-- ==== Sys2Proof/Machine/HostAccess.lean ====
section
/-! DEFINITION. What the host does to the engine (spec/46_host_access.md; spec/20_memory.md R50 to R59): register accesses,
command issue, the buffer window, and the host's own accesses to `Mem`.  Offsets are relative to ENGINE_BASE
(notes/assumptions/6.md). -/

namespace Sys2Proof.Machine

/-- The registers of the window (spec/10_state.md R22). -/
inductive Reg
  | id
  | caps
  | cmd
  | status
  | errCode
  | errAddr
  | imgRows
  | imgCols
  | blockSize
  | thresh
  | srcBase
  | srcStride
  | dstBase
  | dstStride
  | blkGrid
  | cursor
  | blocksDone
  | irqEnable
  | irqStatus
  | bufIndex
  | bufDataLo
  | bufDataHi
  /-- The reserved offsets 0x58 to 0xFC (R23). -/
  | reserved
  deriving DecidableEq, Repr

/-- The register map (R22). -/
def regMap : List (BitVec 8 × Reg) :=
  [(0x00#8, .id), (0x04#8, .caps), (0x08#8, .cmd), (0x0C#8, .status), (0x10#8, .errCode), (0x14#8, .errAddr),
   (0x18#8, .imgRows), (0x1C#8, .imgCols), (0x20#8, .blockSize), (0x24#8, .thresh), (0x28#8, .srcBase),
   (0x2C#8, .srcStride), (0x30#8, .dstBase), (0x34#8, .dstStride), (0x38#8, .blkGrid), (0x3C#8, .cursor),
   (0x40#8, .blocksDone), (0x44#8, .irqEnable), (0x48#8, .irqStatus), (0x4C#8, .bufIndex), (0x50#8, .bufDataLo),
   (0x54#8, .bufDataHi)]

/-- The register at a word offset (R22, R23). -/
def regAt (offset : BitVec 8) : Reg := ((regMap.find? fun r => r.1 == offset).map (·.2)).getD .reserved

/-- The offset of a register (R22); the first reserved one for the reserved slots. -/
def offsetOf (r : Reg) : BitVec 8 := ((regMap.find? fun e => e.2 == r).map (·.1)).getD 0x58#8

/-- The registers that are locked while BUSY = 1 (R112). -/
def isLocked : Reg → Bool
  | .imgRows => true
  | .imgCols => true
  | .blockSize => true
  | .thresh => true
  | .srcBase => true
  | .srcStride => true
  | .dstBase => true
  | .dstStride => true
  | .cursor => true
  | .bufIndex => true
  | .bufDataLo => true
  | .bufDataHi => true
  | .id => false
  | .caps => false
  | .cmd => false
  | .status => false
  | .errCode => false
  | .errAddr => false
  | .blkGrid => false
  | .blocksDone => false
  | .irqEnable => false
  | .irqStatus => false
  | .reserved => false

/-! ### The buffer window (R113 to R117) -/

/-- Whether BUF_INDEX selects an element of the buffers (R113). -/
def State.windowValid (s : State) : Bool :=
  decide (s.bufIndex.row.toNat < Config.nMax ∧ s.bufIndex.col.toNat < Config.nMax)

/-- `Fe` (R113): F when it fits the buffers, and N_MAX otherwise. -/
def State.windowSide (s : State) : Nat :=
  if 1 ≤ s.fInt ∧ s.fInt ≤ Config.nMax then s.f else Config.nMax

/-- The index after one auto-increment, (ROW, COL) (R113). -/
def nextIndex (side i j : Nat) : Nat × Nat :=
  let i' := if side ≤ j + 1 then i + 1 else i
  let j' := if side ≤ j + 1 then 0 else j + 1
  (if side ≤ i' then 0 else i', j')

/-- `autoinc()` (R113). -/
def autoinc (s : State) : State :=
  if s.bufIndex.autoinc then
    let n := nextIndex s.windowSide s.bufIndex.row.toNat s.bufIndex.col.toNat
    { s with bufIndex := { s.bufIndex with row := BitVec.ofNat 8 n.1, col := BitVec.ofNat 8 n.2 } }
  else s

/-- A write of BUF_DATA_LO with BUSY = 0 (R114). -/
def writeBufLo (v : Word) (s : State) : State :=
  match s.bufIndex.sel with
  | .p =>
    autoinc (if s.windowValid then
      { s with p := s.p.setElem s.bufIndex.row.toNat s.bufIndex.col.toNat (v.extractLsb' 0 8) } else s)
  | .w => { s with whold := v }
  | .d => { s with whold := v }
  | .reserved => { s with whold := v }

/-- A write of BUF_DATA_HI with BUSY = 0 (R114, R117): only a W element is committed. -/
def writeBufHi (v : Word) (s : State) : State :=
  match s.bufIndex.sel with
  | .w =>
    autoinc (if s.windowValid then
      { s with w := s.w.setElem s.bufIndex.row.toNat s.bufIndex.col.toNat (v ++ s.whold) } else s)
  | .p => s
  | .d => s
  | .reserved => s

/-- The 64-bit element that BUF_INDEX selects in W or D, 0 outside the buffers (R115). -/
def windowElem (m : Mat F64) (s : State) : F64 :=
  if s.windowValid then m.elem s.bufIndex.row.toNat s.bufIndex.col.toNat else 0#64

/-- A read of BUF_DATA_LO (R115): the value, and the state after. -/
def readBufLo (s : State) : Word × State :=
  if s.ctl.busy then (0#32, s)
  else
    match s.bufIndex.sel with
    | .w => ((windowElem s.w s).extractLsb' 0 32, { s with rhold := (windowElem s.w s).extractLsb' 32 32 })
    | .d => ((windowElem s.d s).extractLsb' 0 32, { s with rhold := (windowElem s.d s).extractLsb' 32 32 })
    | .p =>
      (if s.windowValid then (s.p.elem s.bufIndex.row.toNat s.bufIndex.col.toNat).zeroExtend 32 else 0#32, autoinc s)
    | .reserved => (0#32, s)

/-- A read of BUF_DATA_HI (R115): the value, and the state after. -/
def readBufHi (s : State) : Word × State :=
  if s.ctl.busy then (0#32, s)
  else
    match s.bufIndex.sel with
    | .w => (s.rhold, autoinc s)
    | .d => (s.rhold, autoinc s)
    | .p => (0#32, s)
    | .reserved => (0#32, s)

/-! ### Register reads and writes (R109 to R112) -/

/-- A host read of a register (R109): the value, and the state after, which differs only for the buffer window. -/
def readReg (r : Reg) (s : State) : Word × State :=
  match r with
  | .id => (idWord, s)
  | .caps => (capsWord, s)
  | .cmd => (0#32, s)
  | .status => (s.statusWord, s)
  | .errCode => (s.errCodeWord, s)
  | .errAddr => (s.errAddr, s)
  | .imgRows => (s.cfg.imgRows.zeroExtend 32, s)
  | .imgCols => (s.cfg.imgCols.zeroExtend 32, s)
  | .blockSize => (s.cfg.blockSize.zeroExtend 32, s)
  | .thresh => (s.cfg.thresh.zeroExtend 32, s)
  | .srcBase => (s.cfg.srcBase, s)
  | .srcStride => (s.cfg.srcStride, s)
  | .dstBase => (s.cfg.dstBase, s)
  | .dstStride => (s.cfg.dstStride, s)
  | .blkGrid => (s.blkGridWord, s)
  | .cursor => (cursorWord s.cursor, s)
  | .blocksDone => (s.blocksDone, s)
  | .irqEnable => (irqWord s.irqEnable, s)
  | .irqStatus => (irqWord s.irqStatus, s)
  | .bufIndex => (bufIndexWord s.bufIndex, s)
  | .bufDataLo => readBufLo s
  | .bufDataHi => readBufHi s
  | .reserved => (0#32, s)

/-- A host write of a register other than CMD that is not ignored (R110, R111). -/
def storeReg (r : Reg) (v : Word) (s : State) : State :=
  match r with
  | .id => s
  | .caps => s
  | .cmd => s
  | .status => s
  | .errCode => s
  | .errAddr => s
  | .imgRows => { s with cfg := { s.cfg with imgRows := v.extractLsb' 0 16 } }
  | .imgCols => { s with cfg := { s.cfg with imgCols := v.extractLsb' 0 16 } }
  | .blockSize => { s with cfg := { s.cfg with blockSize := v.extractLsb' 0 16 }, basisValid := false }
  | .thresh => { s with cfg := { s.cfg with thresh := v.extractLsb' 0 16 } }
  | .srcBase => { s with cfg := { s.cfg with srcBase := v } }
  | .srcStride => { s with cfg := { s.cfg with srcStride := v } }
  | .dstBase => { s with cfg := { s.cfg with dstBase := v } }
  | .dstStride => { s with cfg := { s.cfg with dstStride := v } }
  | .blkGrid => s
  | .cursor => { s with cursor := cursorOfWord v }
  | .blocksDone => s
  | .irqEnable => { s with irqEnable := ⟨v.getLsbD 0, v.getLsbD 1⟩ }
  | .irqStatus => { s with irqStatus := clearEvents s.irqStatus v }
  | .bufIndex => { s with bufIndex := bufIndexOfWord v }
  | .bufDataLo => writeBufLo v s
  | .bufDataHi => writeBufHi v s
  | .reserved => s

/-- A host write of a command word to CMD (R107). -/
def issue (w : Word) (s : State) : Host.Outcome State Fault Refusal :=
  match decode w with
  | .illegal why => .next (signalError (illegalCause why) (opcodeField w) s)
  | .command i =>
    if isInstant i then exec i s
    else if s.ctl.busy then .next (signalError .commandWhileBusy (opcodeField w) s)
    else .next (accept i s)

/-- A host write of a register (R107, R110, R112): a write of a locked register while BUSY = 1 is ignored and leaves a mark. -/
def writeReg (r : Reg) (v : Word) (s : State) : Host.Outcome State Fault Refusal :=
  if r = .cmd then issue v s
  else if isLocked r && s.ctl.busy then .next { s with lockedWrite := true }
  else .next (storeReg r v s)

/-- A host access to the window (R50): 32 bits at a multiple of 4, or a bus-error response and no effect on the engine. -/
def hostAccess (a : HostAccess) (s : State) : Host.Outcome State Fault Refusal :=
  if a.width = 32 ∧ a.offset.toNat % 4 = 0 then
    match a.kind with
    | .read =>
      let r := readReg (regAt a.offset) s
      .next { r.2 with resp := some (.data r.1) }
    | .write => writeReg (regAt a.offset) a.data { s with resp := some .written }
  else .next { s with resp := some .busError }

/-! ### The host's own accesses to `Mem` (spec/20_memory.md R57 to R59) -/

/-- Whether the command in flight reads the source region (R59). -/
def readsSource (s : State) : Bool :=
  s.ctl.busy && (s.ctl.curCmd == opcodeOf .run || s.ctl.curCmd == opcodeOf .loadBlock)

/-- Whether the command in flight writes the destination region (R59). -/
def writesDest (s : State) : Bool :=
  s.ctl.busy && (s.ctl.curCmd == opcodeOf .run || s.ctl.curCmd == opcodeOf .storeBlock)

/-- Whether an address is in the source region (R8). -/
def State.inSource (s : State) (a : Nat) : Bool :=
  s.regionsDefined && decide (s.cfg.srcBase.toNat ≤ a) && decide (a ≤ s.srcEnd)

/-- Whether an address is in the destination region (R8). -/
def State.inDest (s : State) (a : Nat) : Bool :=
  s.regionsDefined && decide (s.cfg.dstBase.toNat ≤ a) && decide (a ≤ s.dstEnd)

/-- Whether a host write of this byte now is one the host must not make (R59). -/
def State.hostWriteRaces (s : State) (a : Nat) : Bool := (readsSource s && s.inSource a) || (writesDest s && s.inDest a)

/-- A host write of one byte of `Mem` (R57, R59). -/
def hostMemWrite (a : Word) (v : Byte) (s : State) : Host.Outcome State Fault Refusal :=
  if s.hostWriteRaces a.toNat then .fault .hostMemoryRace
  else .next { s with mem := s.mem.write a.toNat v, resp := some .written }

/-! ### Turns -/

/-- The engine's turn (spec/10_state.md R19, R44): one work step of the command in flight; an idle engine takes no step (R138). -/
def engineTurn (s : State) : Host.Outcome State Fault Refusal :=
  if s.ctl.busy then
    match instrOfOpcode s.ctl.curCmd with
    | some i => if isInstant i then .fault .noCommandInFlight else exec i s
    | none => .fault .noCommandInFlight
  else .next s

/-- One input of the outside world, with `read` for what a host read of `Mem` gives. -/
def takeInputWith (read : Word → State → Host.Outcome State Fault Refusal) (e : Input) (s : State) :
    Host.Outcome State Fault Refusal :=
  match e with
  | .engine => engineTurn s
  | .access a => hostAccess a s
  | .rst => .next (resetEngine s)
  | .memWrite a v => hostMemWrite a v s
  | .memRead a => read a s

/-- `Mem` after at most `k` work steps of the engine alone: what the command in flight leaves there when no input waits. -/
def memoryAlone : Nat → State → Memory
  | 0, s => s.mem
  | k + 1, s =>
    if s.ctl.busy then
      match engineTurn s with
      | .next t => memoryAlone k t
      | .fault _ => s.mem
      | .refused _ => s.mem
    else s.mem

/-- `Mem` at the end of the command in flight, under the inputs that wait: the command goes on until it completes, ends with an
error (an ABORT among the inputs is one), or is discarded by a reset.  Host reads of `Mem` change nothing that matters here. -/
def memoryAtEnd : List Input → State → Memory
  | [], s => memoryAlone (s.nb + 1) s
  | e :: rest, s =>
    if s.ctl.busy then
      match takeInputWith (fun _ t => .next t) e s with
      | .next t => memoryAtEnd rest t
      | .fault _ => s.mem
      | .refused _ => s.mem
    else s.mem

/-- Whether the command in flight is one that writes this byte (R48, R97, R90): for RUN every output pixel of the truncated
image, for STORE_BLOCK those of the block at CURSOR, and none when a check of the command fails. -/
def State.commandWrites (s : State) (a : Nat) : Bool :=
  s.ctl.busy &&
    ((s.ctl.curCmd == opcodeOf .run && (validateAll s).isNone && s.inDest a &&
        decide ((a - s.cfg.dstBase.toNat) % s.cfg.dstStride.toNat < s.ct)) ||
      (s.ctl.curCmd == opcodeOf .storeBlock && (storeChecks s).isNone &&
        (blockPairs s.f).any fun e => s.dstElem e.1 e.2 == a))

/-- The byte a raced host read gives (R59): the one the command writes, or the one before the command.  A byte that the command
comes to its end without writing has the one before the command in both cases. -/
def State.racedByte (s : State) (a : Nat) : Byte :=
  if Config.racedReadIsNew s.draw then (memoryAtEnd s.inputs s).read a else s.memBefore.read a

/-- A host read of one byte of `Mem` (R58, R59): one of two values where the command in flight writes the byte, and the byte in
`Mem` everywhere else. -/
def hostMemRead (a : Word) (s : State) : Host.Outcome State Fault Refusal :=
  if s.commandWrites a.toNat then .next { s with resp := some (.memByte (s.racedByte a.toNat)), draw := s.draw + 1 }
  else .next { s with resp := some (.memByte (s.mem.read a.toNat)) }

/-- One input of the outside world. -/
def takeInput (e : Input) (s : State) : Host.Outcome State Fault Refusal := takeInputWith hostMemRead e s

/-- One step of the machine: the oldest input, or the engine's turn when none waits (R19; fairness: R154). -/
def turn (s : State) : Host.Outcome State Fault Refusal :=
  match s.inputs with
  | [] => engineTurn s
  | e :: rest => takeInput e { s with inputs := rest }

/-- The machine about to run the command word whose `nbits` low bits are those of `w`: a non-instant command stands accepted
(R108) with the engine's turn next, and any other word is a CMD write that the host makes next (R107). -/
def loadCommand (s : State) (nbits w : Nat) : State :=
  let word := BitVec.ofNat 32 (w % 2 ^ nbits)
  match decode word with
  | .command i =>
    if isInstant i then { s with inputs := .access ⟨.write, 32, 0x08#8, word⟩ :: s.inputs }
    else { accept i s with inputs := .engine :: s.inputs }
  | .illegal _ => { s with inputs := .access ⟨.write, 32, 0x08#8, word⟩ :: s.inputs }

/-! ### The notation of host programs (spec/30_encoding.md R71) -/

/-- The bus address of a register: ENGINE_BASE + offset(REG).  An access carries the offset alone, so the engine is the same
wherever its window lies. -/
def regAddress (r : Reg) : Nat := Config.engineBase + (offsetOf r).toNat

/-- `WR <REG>, <v>`. -/
def hostWr (r : Reg) (v : Word) : Input := .access ⟨.write, 32, offsetOf r, v⟩

/-- `RD <REG>`. -/
def hostRd (r : Reg) : Input := .access ⟨.read, 32, offsetOf r, 0#32⟩

/-- `CMD <MNEMONIC>`. -/
def hostCmd (i : Instr) : Input := hostWr .cmd (encode i)

/-- `BUFW64 <sel>, <i>, <j>, <x>`. -/
def hostBufW64 (sel : BitVec 2) (i j : Byte) (x : F64) : List Input :=
  [hostWr .bufIndex ((0#14 ++ sel ++ i ++ j)), hostWr .bufDataLo (x.extractLsb' 0 32), hostWr .bufDataHi (x.extractLsb' 32 32)]

/-- `BUFR64 <sel>, <i>, <j>`. -/
def hostBufR64 (sel : BitVec 2) (i j : Byte) : List Input :=
  [hostWr .bufIndex ((0#14 ++ sel ++ i ++ j)), hostRd .bufDataLo, hostRd .bufDataHi]

end Sys2Proof.Machine
end

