-- ==== Sys2Proof/Certificates/Slice0/Obligations.lean ====
section
/-! DEFINITION. The statements about the engine, from the numbered rules of spec/. -/

open Sys2Proof Sys2Proof.Machine

/-! ### Command words -/

/-- The word of each of the eighteen rows of the opcode map, written out from spec/30_encoding.md R64 and R66, decodes to that row's command. -/
def Obligations.OpcodeMapWordsDecode : Prop :=
  decode 0x00000000#32 = .command .nop ∧ decode 0x00000001#32 = .command .validate ∧
  decode 0x00000002#32 = .command .buildBasis ∧ decode 0x00000003#32 = .command .run ∧
  decode 0x00000010#32 = .command .loadBlock ∧ decode 0x00000011#32 = .command .storeBlock ∧
  decode 0x00000012#32 = .command .cursorNext ∧ decode 0x00000020#32 = .command .fdctCols ∧
  decode 0x00000021#32 = .command .fdctRows ∧ decode 0x00000022#32 = .command .fdct ∧
  decode 0x00000028#32 = .command .idctCols ∧ decode 0x00000029#32 = .command .idctRows ∧
  decode 0x0000002A#32 = .command .idct ∧ decode 0x00000030#32 = .command .mask ∧
  decode 0x00000031#32 = .command .recon ∧ decode 0x000000F0#32 = .command .clearErr ∧
  decode 0x000000FE#32 = .command .abort ∧ decode 0x000000FF#32 = .command .softReset

/-- R65, R70: the words that decode to a command are exactly the words the encoder gives, so no other word is a command. -/
def Obligations.DecodeAcceptsExactlyEncodedWords : Prop :=
  ∀ (w : Word) (i : Instr), decode w = .command i ↔ w = encode i

/-- R65: a word whose OPCODE is unassigned is illegal with DETAIL 1, one with an assigned OPCODE and w[31:8] ≠ 0 is illegal with
DETAIL 2, and every other word is the command its OPCODE names.  Writing an illegal word to CMD records ILLEGAL_COMMAND with
OPCODE = w[7:0], busy or idle, and has no other effect. -/
def Obligations.IllegalWordOnlyRecordsItsError : Prop :=
  ∀ (w : Word) (s : State),
    (w.extractLsb' 0 8 ∉ assignedOpcodes → ∃ t, writeReg .cmd w s = .next t ∧
      Recorded .illegalOpcode (w.extractLsb' 0 8) 0#32 s t ∧ causeKind .illegalOpcode = 7#4 ∧
      causeDetail .illegalOpcode = 1#4 ∧ t.ctl = s.ctl ∧ SameRegisters s t ∧ SameBuffers s t ∧
      t.basisValid = s.basisValid ∧ SameMemory s t ∧ SameWorld s t) ∧
    (w.extractLsb' 0 8 ∈ assignedOpcodes → w.extractLsb' 8 24 ≠ 0#24 → ∃ t, writeReg .cmd w s = .next t ∧
      Recorded .illegalReserved (w.extractLsb' 0 8) 0#32 s t ∧ causeKind .illegalReserved = 7#4 ∧
      causeDetail .illegalReserved = 2#4 ∧ t.ctl = s.ctl ∧ SameRegisters s t ∧ SameBuffers s t ∧
      t.basisValid = s.basisValid ∧ SameMemory s t ∧ SameWorld s t) ∧
    (w.extractLsb' 0 8 ∈ assignedOpcodes → w.extractLsb' 8 24 = 0#24 →
      ∃ i, decode w = .command i ∧ opcodeOf i = w.extractLsb' 0 8)

/-! ### Issuing and running commands -/

/-- A step runs the decoded command.  A CMD write of an instant command's word runs it in that host step (R107); the engine's
turn runs one work step of the command in flight (R19, R44).  The model's own choices: the order of turns is a list of inputs,
and with none waiting the turn is the engine's (notes/assumptions/9.md); the response to the CMD write stands in resp
(notes/assumptions/16.md); and a loaded command word is run by the next step (notes/assumptions/5.md). -/
def Obligations.StepRunsTheDecodedCommand : Prop :=
  (∀ (s : State) (w : Word) (i : Instr) (rest : List Input), s.inputs = hostWr .cmd w :: rest → decode w = .command i →
    isInstant i = true → step s = exec i { s with inputs := rest, resp := some .written }) ∧
  (∀ (s : State) (i : Instr) (rest : List Input), s.inputs = .engine :: rest → s.ctl.busy = true →
    s.ctl.curCmd = opcodeOf i → isInstant i = false → step s = exec i { s with inputs := rest }) ∧
  (∀ (s : State) (i : Instr), s.inputs = [] → s.ctl.busy = true → s.ctl.curCmd = opcodeOf i → isInstant i = false →
    step s = exec i s) ∧
  (∀ (s : State) (i : Instr), isInstant i = true →
    step (s.withFetchWord 32 (encode i).toNat) = exec i { s with resp := some .written }) ∧
  (∀ (s : State) (i : Instr), isInstant i = false → step (s.withFetchWord 32 (encode i).toNat) = exec i (accept i s))

/-- R108: an idle engine accepts a non-instant command.  BUSY, CUR_CMD and PHASE are set, and nothing else changes. -/
def Obligations.IdleEngineAcceptsACommand : Prop :=
  ∀ (w : Word) (i : Instr) (s : State), decode w = .command i → isInstant i = false → s.ctl.busy = false →
    ∃ t, writeReg .cmd w s = .next t ∧ t.ctl = ⟨true, opcodeOf i, s.ctl.abortPending, .validate⟩ ∧
      t.irqStatus = s.irqStatus ∧ SameErrors s t ∧ SameRegisters s t ∧ SameBuffers s t ∧ t.basisValid = s.basisValid ∧
      SameMemory s t ∧ t.busErrors = s.busErrors ∧ t.inputs = s.inputs ∧ t.resp = s.resp ∧ t.draw = s.draw

/-- R107, R121: a busy engine refuses a non-instant command with COMMAND_WHILE_BUSY, and the command in flight is not affected. -/
def Obligations.BusyEngineRefusesACommand : Prop :=
  ∀ (w : Word) (i : Instr) (s : State), decode w = .command i → isInstant i = false → s.ctl.busy = true →
    ∃ t, writeReg .cmd w s = .next t ∧ Recorded .commandWhileBusy (opcodeOf i) 0#32 s t ∧ t.ctl = s.ctl ∧
      SameRegisters s t ∧ SameBuffers s t ∧ t.basisValid = s.basisValid ∧ SameMemory s t ∧ SameWorld s t

/-! ### Errors -/

/-- R126, R120, R123: the first check of a command that fails ends it with that check's error and with no other change. -/
def Obligations.FailedCheckEndsTheCommand : Prop :=
  ∀ (i : Instr) (s : State) (c : Cause), isInstant i = false → s.ctl.abortPending = false →
    (checksOf i s.ctl.phase).findSome? (fun check => check s) = some c → ∃ t, exec i s = .next t ∧ EndedWith c s t

/-- R119: a pending ABORT ends the command in flight with ABORTED before the step does any work, and nothing else raises it. -/
def Obligations.AbortTestComesBeforeAnyWork : Prop :=
  (∀ (i : Instr) (s : State), isInstant i = false → s.ctl.abortPending = true →
    ∃ t, exec i s = .next t ∧ EndedWith .aborted s t) ∧
  (∀ (i : Instr) (s t : State) (o : Byte), isInstant i = false → s.errCode = none → exec i s = .next t →
    t.errCode = some ⟨.aborted, o⟩ → s.ctl.abortPending = true)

⁂

WHAT IS EXPECTED:
All lines in the entries above that include "inSource" should be found and copied.

TASK SOLUTION:
def State.inSource (s : State) (a : Nat) : Bool :=
def State.hostWriteRaces (s : State) (a : Nat) : Bool := (readsSource s && s.inSource a) || (writesDest s && s.inDest a)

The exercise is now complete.